/-! ### Push-button and reset input (log entry 48: the press that powers up stays quiet) -/

/-- The unit at a press: powered up from off, the press kept in a drydown. -/
def pressed (s : State) : State :=
  if (s.pwr.phase == .off && s.vinGood) = true then s.powerUp
  else if (s.pwr.phase.dryRuns || s.pwr.phase == .holdoff) = true then s.modPwr (fun p => { p with pressKept := true })
  else s

theorem effPbtnPress_not {ns : Nat} (h : s.panel.pressAt ≠ none ∨ ns < 20000000) : effPbtnPress ns s = s :=
  if_pos (h.imp_left Option.isSome_iff_ne_none.2)

theorem effPbtnPress_low {ns : Nat} (h : s.panel.pressAt = none) (hn : 20000000 ≤ ns) :
    effPbtnPress ns s = { (pressed s).setFlag F.ILK_PANEL_PBTN with
      panel := { (pressed s).panel with
        pressAt := some ((pressed s).now - ns), longDone := false, quiet := s.pwr.phase == .off && s.vinGood } } := by
  refine if_neg ?_
  rw [h]
  rintro (c | c)
  · cases c
  · omega

theorem pressed_on (h : s.pwr.phase ≠ .off) : (s.pwr.phase == .off && s.vinGood) = false ∧ (pressed s).now = s.now := by
  have hb : (s.pwr.phase == .off && s.vinGood) = false := by
    rw [beq_false_of_ne h, Bool.false_and]
  refine ⟨hb, ?_⟩
  unfold pressed
  rw [if_neg (by rw [hb]; decide)]
  split
  · rfl
  · rfl

theorem pressed_kept (h : s.pwr.phase = .holdoff ∨ s.pwr.phase.dryRuns = true) : (pressed s).pwr.pressKept = true := by
  have hoff : s.pwr.phase ≠ .off := by
    intro c
    rw [c] at h
    rcases h with h | h <;> cases h
  have hc : (s.pwr.phase.dryRuns || s.pwr.phase == .holdoff) = true := by
    rw [Bool.or_eq_true, beq_iff_eq]
    exact h.symm
  unfold pressed
  rw [if_neg (by rw [(pressed_on hoff).1]; decide), if_pos hc]
  rfl

theorem effPbtnLong_not (h : s.panel.pressAt = none ∨ s.panel.longDone = true
      ∨ ∃ t0, s.panel.pressAt = some t0 ∧ s.now < t0 + 8000000000) : effPbtnLong s = s := by
  unfold effPbtnLong
  split
  · next t0 ht =>
    refine if_neg ?_
    rintro ⟨h1, h2⟩
    rcases h with h | h | ⟨t1, h, h3⟩
    · exact absurd (h.symm.trans ht) (by simp)
    · exact absurd (h.symm.trans h2) (by decide)
    · have : t0 = t1 := Option.some.inj (ht.symm.trans h)
      omega
  · rfl

theorem effPbtnLong_due {t0 : Nat} (h : s.panel.pressAt = some t0) (hl : s.panel.longDone = false)
    (ht : t0 + 8000000000 ≤ s.now) :
    effPbtnLong s = (State.raise { s.setFlag F.ILK_PANEL_LONG with panel := { s.panel with longDone := true } } 168).drydown 3 := by
  unfold effPbtnLong
  rw [h]
  exact if_pos ⟨ht, hl⟩

/-- The release: whatever the press has been until then. -/
theorem effPbtnShort_released {t0 : Nat} (h : s.panel.pressAt = some t0) :
    effPbtnShort s = (let e : State := { (effPbtnLong s).clrFlag F.ILK_PANEL_PBTN with
        panel := { (effPbtnLong s).panel with pressAt := none } }
      if (effPbtnLong s).panel.longDone || (effPbtnLong s).panel.quiet then e else (e.setFlag F.ILK_PANEL_SHORT).ilkEvent 2) := by
  refine if_neg ?_
  rw [h]
  exact Bool.false_ne_true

● ● ● ● ●

> _WHAT TO DO_:
Report all lines of the data above that include the string "holdoff".

> _RESULT OF THIS TASK_:
  else if (s.pwr.phase.dryRuns || s.pwr.phase == .holdoff) = true then s.modPwr (fun p => { p with pressKept := true })
theorem pressed_kept (h : s.pwr.phase = .holdoff ∨ s.pwr.phase.dryRuns = true) : (pressed s).pwr.pressKept = true := by
  have hc : (s.pwr.phase.dryRuns || s.pwr.phase == .holdoff) = true := by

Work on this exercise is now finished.